Task to complete: Through the last line of the material below, starting at the line with "(R106, R109). -/", return every line exactly and only those.
**** Source information ****
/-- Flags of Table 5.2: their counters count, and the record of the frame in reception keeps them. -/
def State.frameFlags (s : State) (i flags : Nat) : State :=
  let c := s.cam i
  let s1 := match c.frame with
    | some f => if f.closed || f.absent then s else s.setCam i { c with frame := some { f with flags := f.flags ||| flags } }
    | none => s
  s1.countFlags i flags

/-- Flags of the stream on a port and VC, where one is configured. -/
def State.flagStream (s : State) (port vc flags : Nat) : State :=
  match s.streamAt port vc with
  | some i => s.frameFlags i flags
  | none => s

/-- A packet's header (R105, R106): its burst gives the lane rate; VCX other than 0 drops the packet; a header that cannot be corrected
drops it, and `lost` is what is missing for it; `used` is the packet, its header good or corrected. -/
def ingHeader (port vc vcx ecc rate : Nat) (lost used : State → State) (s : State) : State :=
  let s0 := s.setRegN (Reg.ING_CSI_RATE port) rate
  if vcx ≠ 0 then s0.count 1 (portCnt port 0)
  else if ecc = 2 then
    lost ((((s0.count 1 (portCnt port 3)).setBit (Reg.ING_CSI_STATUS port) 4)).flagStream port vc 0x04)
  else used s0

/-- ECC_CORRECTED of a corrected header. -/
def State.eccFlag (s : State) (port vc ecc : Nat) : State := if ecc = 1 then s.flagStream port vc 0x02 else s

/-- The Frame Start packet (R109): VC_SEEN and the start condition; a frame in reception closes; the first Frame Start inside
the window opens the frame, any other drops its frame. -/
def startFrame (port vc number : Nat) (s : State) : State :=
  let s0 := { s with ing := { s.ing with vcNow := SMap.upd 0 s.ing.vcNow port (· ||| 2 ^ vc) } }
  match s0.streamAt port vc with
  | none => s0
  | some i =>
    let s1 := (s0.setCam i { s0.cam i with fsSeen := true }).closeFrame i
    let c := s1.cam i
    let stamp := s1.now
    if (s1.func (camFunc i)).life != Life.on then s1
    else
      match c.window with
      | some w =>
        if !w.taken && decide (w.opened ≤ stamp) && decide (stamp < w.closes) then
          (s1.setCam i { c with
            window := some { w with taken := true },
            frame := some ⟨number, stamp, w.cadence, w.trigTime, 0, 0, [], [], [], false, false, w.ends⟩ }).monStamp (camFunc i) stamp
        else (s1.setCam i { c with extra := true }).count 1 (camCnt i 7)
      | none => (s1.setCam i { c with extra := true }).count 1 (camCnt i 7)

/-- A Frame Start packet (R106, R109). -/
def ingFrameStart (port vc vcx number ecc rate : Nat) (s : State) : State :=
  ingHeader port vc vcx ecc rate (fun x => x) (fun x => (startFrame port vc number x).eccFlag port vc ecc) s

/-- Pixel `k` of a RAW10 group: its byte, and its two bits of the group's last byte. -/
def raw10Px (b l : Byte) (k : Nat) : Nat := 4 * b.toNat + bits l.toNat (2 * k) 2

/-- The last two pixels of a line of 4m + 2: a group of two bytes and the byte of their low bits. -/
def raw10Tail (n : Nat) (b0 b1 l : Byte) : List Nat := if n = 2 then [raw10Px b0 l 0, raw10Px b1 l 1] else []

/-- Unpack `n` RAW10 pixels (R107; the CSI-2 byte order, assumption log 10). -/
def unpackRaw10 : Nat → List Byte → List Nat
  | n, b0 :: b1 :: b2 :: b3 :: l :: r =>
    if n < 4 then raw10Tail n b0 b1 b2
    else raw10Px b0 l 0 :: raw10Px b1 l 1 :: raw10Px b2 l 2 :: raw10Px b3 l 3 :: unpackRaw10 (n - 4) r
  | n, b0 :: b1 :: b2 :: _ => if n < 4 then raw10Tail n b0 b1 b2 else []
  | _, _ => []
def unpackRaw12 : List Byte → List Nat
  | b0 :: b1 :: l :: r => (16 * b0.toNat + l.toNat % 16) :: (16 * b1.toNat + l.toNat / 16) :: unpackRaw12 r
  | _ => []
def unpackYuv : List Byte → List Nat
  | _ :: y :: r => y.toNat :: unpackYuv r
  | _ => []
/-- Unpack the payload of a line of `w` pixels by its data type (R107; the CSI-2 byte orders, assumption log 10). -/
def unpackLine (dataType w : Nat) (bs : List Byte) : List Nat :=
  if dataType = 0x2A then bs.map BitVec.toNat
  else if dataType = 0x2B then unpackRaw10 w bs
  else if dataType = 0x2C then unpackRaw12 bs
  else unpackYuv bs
****
Answer for the task:
/-- A Frame Start packet (R106, R109). -/
def ingFrameStart (port vc vcx number ecc rate : Nat) (s : State) : State :=
  ingHeader port vc vcx ecc rate (fun x => x) (fun x => (startFrame port vc number x).eccFlag port vc ecc) s

/-- Pixel `k` of a RAW10 group: its byte, and its two bits of the group's last byte. -/
def raw10Px (b l : Byte) (k : Nat) : Nat := 4 * b.toNat + bits l.toNat (2 * k) 2

/-- The last two pixels of a line of 4m + 2: a group of two bytes and the byte of their low bits. -/
def raw10Tail (n : Nat) (b0 b1 l : Byte) : List Nat := if n = 2 then [raw10Px b0 l 0, raw10Px b1 l 1] else []

/-- Unpack `n` RAW10 pixels (R107; the CSI-2 byte order, assumption log 10). -/
def unpackRaw10 : Nat → List Byte → List Nat
  | n, b0 :: b1 :: b2 :: b3 :: l :: r =>
    if n < 4 then raw10Tail n b0 b1 b2
    else raw10Px b0 l 0 :: raw10Px b1 l 1 :: raw10Px b2 l 2 :: raw10Px b3 l 3 :: unpackRaw10 (n - 4) r
  | n, b0 :: b1 :: b2 :: _ => if n < 4 then raw10Tail n b0 b1 b2 else []
  | _, _ => []
def unpackRaw12 : List Byte → List Nat
  | b0 :: b1 :: l :: r => (16 * b0.toNat + l.toNat % 16) :: (16 * b1.toNat + l.toNat / 16) :: unpackRaw12 r
  | _ => []
def unpackYuv : List Byte → List Nat
  | _ :: y :: r => y.toNat :: unpackYuv r
  | _ => []
/-- Unpack the payload of a line of `w` pixels by its data type (R107; the CSI-2 byte orders, assumption log 10). -/
def unpackLine (dataType w : Nat) (bs : List Byte) : List Nat :=
  if dataType = 0x2A then bs.map BitVec.toNat
  else if dataType = 0x2B then unpackRaw10 w bs
  else if dataType = 0x2C then unpackRaw12 bs
  else unpackYuv bs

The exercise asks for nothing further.